▶ Work task:
In the entries below, find the line containing "is killed. -/" and the line containing "under TRIP. -/". Copy those two lines and everything between them exactly, and only that.

▶ Records for this task:
-- ==== Sys2Proof/Machine/Thermal.lean ====
section
/-! DEFINITION. Thermal and power watch (R326 to R345): sensors, levels, the Temper loop, Quench, TRIP, PMBus, input power, the
power-fail warning; and the boundary stops' cut and timeout (R256), which end a quench's and a removal's stop too. Temperatures are in
quarters of a degree. -/
namespace Sys2Proof.Machine

/-! ### Sensors and units (R326, R327, R330) -/

/-- Sensor numbers: tiles, hot spots, I/O dies, anchor, stacks. -/
def sensorNum : Sensor → Nat
  | .tile t => t.val
  | .hotspot cd k => 144 + cd.val * 4 + k.val
  | .io d k => 176 + d.val * 2 + k.val
  | .anchor k => 208 + k.val
  | .stack n => 210 + n.val

def unitNum : ThermalUnit → Nat
  | .region g => g.val
  | .stack n => 16 + n.val
  | .io d => 40 + d.val
  | .anchor => 56

/-- The thermal unit a sensor belongs to. -/
def unitOfSensor : Sensor → ThermalUnit
  | .tile t => .region (Fin.ofNat 16 (regionOfTile t))
  | .hotspot cd k => .region (Fin.ofNat 16 (2 * cd.val + k.val / 2))
  | .io d _ => .io d
  | .anchor _ => .anchor
  | .stack n => .stack n

/-- Sensors of a unit. -/
def sensorsOf : ThermalUnit → List Nat
  | .region g => ((List.range 9).map fun i => g.val / 2 * 18 + g.val % 2 * 9 + i) ++
      [144 + g.val / 2 * 4 + g.val % 2 * 2, 144 + g.val / 2 * 4 + g.val % 2 * 2 + 1]
  | .stack n => [210 + n.val]
  | .io d => [176 + d.val * 2, 176 + d.val * 2 + 1]
  | .anchor => [208, 209]

/-- The grade has the sensor. -/
def State.sensorExists (s : State) : Sensor → Bool
  | .stack n => decide (n.val < s.stackCount)
  | .io d _ => decide (d.val < s.ioDies)
  | _ => true

/-- The grade has the unit. -/
def State.unitExists (s : State) : ThermalUnit → Bool
  | .stack n => decide (n.val < s.stackCount)
  | .io d => decide (d.val < s.ioDies)
  | _ => true

/-- Classes of R330. -/
def classOf : ThermalUnit → Nat
  | .region _ => 0
  | .stack _ => 1
  | .io _ => 2
  | .anchor => 3

/-- Unit type and index in records (R349): the die warden, or the stack warden. -/
def State.thermalUnit (s : State) : ThermalUnit → Nat × Nat
  | .region g => (4, g.val / 2)
  | .stack n => (2, n.val)
  | .io d => (4, 8 + d.val)
  | .anchor => (4, s.anchor.val)

/-- The die of a thermal unit. -/
def State.thermalDie (s : State) : ThermalUnit → DieIx
  | .region g => dieIx (g.val / 2)
  | .stack n => dieIx (n.val / s.perDie)
  | .io d => dieIx (8 + d.val)
  | .anchor => s.anchor

/-- Thresholds in force of a unit's class. -/
def State.limit (s : State) (u : ThermalUnit) (hi lo : Nat) : Int := 4 * (s.fld (itemKey HRT_THM_LIMITS (classOf u)) hi lo : Nat)
def State.advise (s : State) (u : ThermalUnit) : Int := s.limit u 7 0
def State.request (s : State) (u : ThermalUnit) : Int := s.limit u 15 8
def State.quenchAt (s : State) (u : ThermalUnit) : Int := s.limit u 23 16
def State.tripAt (s : State) (u : ThermalUnit) : Int := s.limit u 31 24

def State.modThm (s : State) (f : Thermal → Thermal) : State := { s with thm := f s.thm }
def State.levelOf (s : State) (u : ThermalUnit) : ThermalLevel := tget s.thm.levels (unitNum u) {}
def State.setLevel (s : State) (u : ThermalUnit) (x : ThermalLevel) : State :=
  s.modThm fun m => { m with levels := tput m.levels (unitNum u) x }
def State.setRegion (s : State) (g : Nat) (x : Temper) : State := s.modThm fun m => { m with regions := tput m.regions g x }

/-- A reading as a register holds it: signed, 16 bits. -/
def tempBits (t : Int) : Nat := (t % 65536).toNat

/-- Every sensor of the unit has failed. -/
def State.blind (s : State) (u : ThermalUnit) : Bool := (sensorsOf u).all s.thm.failed.contains

/-- The highest reading of the unit's working sensors. -/
def State.unitTemp (s : State) (u : ThermalUnit) : Option Int :=
  ((sensorsOf u).filter fun k => !s.thm.failed.contains k).foldl (fun b k =>
    match b, tget? s.thm.temps k with
    | none, t => t
    | b, none => b
    | some x, some y => some (max x y)) none

def insertInt (x : Int) : List Int → List Int
  | [] => [x]
  | y :: r => if x ≤ y then x :: y :: r else y :: insertInt x r

/-- Twice the median. -/
def median2 (l : List Int) : Int :=
  let m := l.foldl (fun a x => insertInt x a) []
  m.getD ((m.length - 1) / 2) 0 + m.getD (m.length / 2) 0

/-- A reading marks its sensor failed (R329): outside -40 to 150 degrees, or more than 20 degrees from the median of the others. -/
def State.sensorBad (s : State) (x : Sensor) (t : Int) : Bool :=
  let others := ((sensorsOf (unitOfSensor x)).filter fun k => k != sensorNum x && !s.thm.failed.contains k).filterMap fun k => tget? s.thm.temps k
  decide (t < -160) || decide (600 < t) || (others != [] && decide (160 < (2 * t - median2 others).natAbs))

/-- Register and warden of a sensor's last reading (R347, R348). -/
def State.sensorReg (s : State) : Sensor → Nat
  | .tile t => tileReg t TWD_TEMP
  | .hotspot cd k => dieReg (dieIx cd.val) (DWD_SNS + 4 * k.val)
  | .io d k => dieReg (dieIx (8 + d.val)) (DWD_SNS + 4 * k.val)
  | .anchor k => dieReg s.anchor (DWD_SNS + 4 * k.val)
  | .stack n => stackReg n SWD_TEMP

def State.sensorUnit (s : State) : Sensor → Nat × Nat
  | .tile t => (1, t.val)
  | x => s.thermalUnit (unitOfSensor x)

/-! ### Records (R349) -/

/-- Ratios in force of a die: west, east; 16 on dies without regions. -/
def State.dieRatios (s : State) (d : DieIx) : Nat × Nat :=
  if d.val < 8 then ((s.region (2 * d.val)).ratio, (s.region (2 * d.val + 1)).ratio) else (16, 16)

/-- An event of a thermal unit (R349): temperature, threshold, and the ratios in force of its die, west and east (DESIGN CHOICE, assumption log 88). -/
def State.thermalEvent (s : State) (cls code : Nat) (u : ThermalUnit) (t thr : Int) : Event :=
  let x := s.thermalUnit u
  let r := s.dieRatios (s.thermalDie u)
  ⟨cls, x.1, x.2, code, [i2 (tempBits t), i2 (tempBits thr), i4 r.1, i4 r.2]⟩

/-- Data of the power records (R349): the power, its limit, what `more` adds, and the ratios of the regions in their order, as far as three records
hold them (R352; assumption log 88). -/
def State.powerItems (s : State) (w : Nat) (more : List (List Byte)) : List (List Byte) :=
  [i2 w, i2 (s.fld HRT_PWR_LIMIT 11 0)] ++ more ++ (List.range 16).map fun g => i4 (s.region g).ratio

def State.powerData (s : State) (w : Nat) : List (List Byte) := s.powerItems w []

/-! ### Readings and regions -/

/-- A reading enters the last readings. -/
def State.putReading (s : State) (x : Sensor) (t : Int) : State := s.modThm fun m => { m with temps := tput m.temps (sensorNum x) t }

/-- A reading is shown with its verdict `bad`; SENSOR_FAULT once per sensor. -/
def State.judgeReading (s : State) (x : Sensor) (t : Int) (bad : Bool) : State :=
  let was := s.thm.failed.contains (sensorNum x)
  let s1 := s.setNat (s.sensorReg x) (bit bad 31 + tempBits t)
  if bad && !was then
    let u := s.sensorUnit x
    ((s1.modThm fun m => { m with failed := sensorNum x :: m.failed }).bumpFld HRT_THM_COUNTS 7 0).emit
      ⟨1, u.1, u.2, 0x0807, (s.thermalEvent 1 0x0807 (unitOfSensor x) t (s.request (unitOfSensor x))).items⟩
  else s1

/-- THRT follows the ratio in force (R334). -/
def State.setThrt (s : State) (g : Nat) : State :=
  let b : BitVec 41 := BitVec.ofNat 41 (2 ^ g)
  s.modHl fun h => { h with thrt := if (s.region g).ratio < 16 then h.thrt ||| b else h.thrt &&& ~~~ b }

/-- Regions that a unit's ENFORCE acts on (R330). -/
def State.enforces (s : State) : ThermalUnit → List Nat
  | .region g => [g.val]
  | .stack n => [2 * (n.val / s.perDie), 2 * (n.val / s.perDie) + 1]
  | _ => []

/-- The floor and raise interval of the Temper loop. -/
def State.floorRatio (s : State) : Nat := s.fld HRT_THM_TEMPER 19 16
def State.raiseEvery (s : State) : Nat := s.fld HRT_THM_TEMPER 9 0

/-- ENFORCE starts for a unit: the first step down, or the floor where no sensor works (R329, R333). A unit whose regions it drives already
stands in ENFORCE. -/
def State.enforce (s : State) (u : ThermalUnit) : State :=
  let gs := s.enforces u
  let stands := gs.all fun g => (s.region g).enforced && (s.region g).drivers.contains (unitNum u)
  if stands && !s.blind u then s
  else
    let s1 := s.each gs fun s g =>
      let x := s.region g
      (s.setRegion g { x with
        enforced := true, sinceRaise := 0
        drivers := if x.drivers.contains (unitNum u) then x.drivers else unitNum u :: x.drivers
        thermal := if s.blind u then s.floorRatio else max s.floorRatio (x.thermal - 1) }).setThrt g
    let t := (s1.unitTemp u).getD 0
    if stands then s1 else ((s1.bumpFld HRT_THM_COUNTS 31 16).irq 3).emit (s1.thermalEvent 0 0x0803 u t (s1.request u - 12))

/-- The grace of a unit ends with its reading still high: ENFORCE, for the classes that have it (R332). -/
def State.graceOver (s : State) (u : ThermalUnit) : State :=
  (s.setLevel u { s.levelOf u with grace := false, expired := true }).enforce u

/-- REQUEST is reached: recorded, asked of host and controller, the grace starts; a grace of 0 enforces at once. -/
def State.reachRequest (s : State) (u : ThermalUnit) (t : Int) : State :=
  let s1 := s.setLevel u { s.levelOf u with request := true, grace := true, expired := false }
  let s2 := (s1.emitTell (s1.thermalEvent 0 0x0802 u t (s1.request u))).irq 3
  if s2.fld HRT_THM_GRACE 12 0 = 0 then s2.graceOver u else s2

/-! ### Quench (R336 to R338) -/

/-- Steps 1 and 2 of Quench: `data` is of its record. What runs is abandoned and every context is killed. -/
def State.quenchBegin (s : State) (ut ix : Nat) (data : List (List Byte)) : State :=
  let cs := (List.finRange 16).filter fun c => (s.ctx c).used && !(s.ctx c).faulted
  let e : Event := ⟨6, ut, ix, 0x0805, data⟩
  let s1 := (((s.endFreeze.emit e).askFlush .forced).irq 3).bumpFld HRT_THM_COUNTS 15 8
  let s2 := (((s1.endPass.modBu fun b => { b with cast := none }).modEsc fun x => { x with reset := none }).abandonQuiesce.dropCommands).fnForceOff
  let s3 := (s2.endTests (List.finRange 144)).abandonSnaps
  let s4 := s3.sendNotices s3.livePorts 5 s3.esc.gen s3.partGens cs
  let s5 := (s4.failJobs cs 0 e.word 5 0xFFFFFFFF).each cs fun s c => s.sendKill c none
  let removing := s5.bu.removal == .notice || s5.bu.removal == .boundary
  let s6 := if removing then s5.modBu fun b => { b with removal := .stopping } else s5
  s6.modThm fun m => { m with quenching := true }

/-- No Quench starts while one runs or has left its SAFE state, or under TRIP. -/
def State.quenchBarred (s : State) : Bool := s.thm.quenching || s.thm.quenched || s.hl.tripLatch

/-- Steps 1 to 3 of Quench: the package goes for its boundary. -/
def State.startQuench (s : State) (ut ix : Nat) (data : List (List Byte)) : State :=
  if s.quenchBarred then s
  else (s.quenchBegin ut ix data).modEsc fun x => { x with bstop := some ⟨0xF, false, .quench, false, false, []⟩ }

/-- Steps 4 and 5: KILL, and the compute, memory and link domains lose power; a removal goes on from its step 4 (R322). -/
def State.quenchDown (s : State) : State :=
  let s1 := ((s.assertKill computeDomains).setPkg .safe).modThm fun m => { m with quenching := false, quenched := true, powerGrace := false, powerOn := false }
  let s2 := { s1 with
    pw := { s1.pw with domOn := s1.pw.domOn &&& domMask [40], domGood := s1.pw.domGood &&& domMask [40]
                       locked := s1.pw.locked &&& domMask [40], gridOk := s1.pw.gridOk &&& domMask [40] }
    esc := { s1.esc with bstop := none }
    ports := s1.ports.map fun (p : Nat × Port) => (p.1, { p.2 with up := false, gone := true }) }
  if s2.bu.removal = .stopping then s2.removalFlush else s2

▶ Result for this exercise:
/-- Steps 1 and 2 of Quench: `data` is of its record. What runs is abandoned and every context is killed. -/
def State.quenchBegin (s : State) (ut ix : Nat) (data : List (List Byte)) : State :=
  let cs := (List.finRange 16).filter fun c => (s.ctx c).used && !(s.ctx c).faulted
  let e : Event := ⟨6, ut, ix, 0x0805, data⟩
  let s1 := (((s.endFreeze.emit e).askFlush .forced).irq 3).bumpFld HRT_THM_COUNTS 15 8
  let s2 := (((s1.endPass.modBu fun b => { b with cast := none }).modEsc fun x => { x with reset := none }).abandonQuiesce.dropCommands).fnForceOff
  let s3 := (s2.endTests (List.finRange 144)).abandonSnaps
  let s4 := s3.sendNotices s3.livePorts 5 s3.esc.gen s3.partGens cs
  let s5 := (s4.failJobs cs 0 e.word 5 0xFFFFFFFF).each cs fun s c => s.sendKill c none
  let removing := s5.bu.removal == .notice || s5.bu.removal == .boundary
  let s6 := if removing then s5.modBu fun b => { b with removal := .stopping } else s5
  s6.modThm fun m => { m with quenching := true }

/-- No Quench starts while one runs or has left its SAFE state, or under TRIP. -/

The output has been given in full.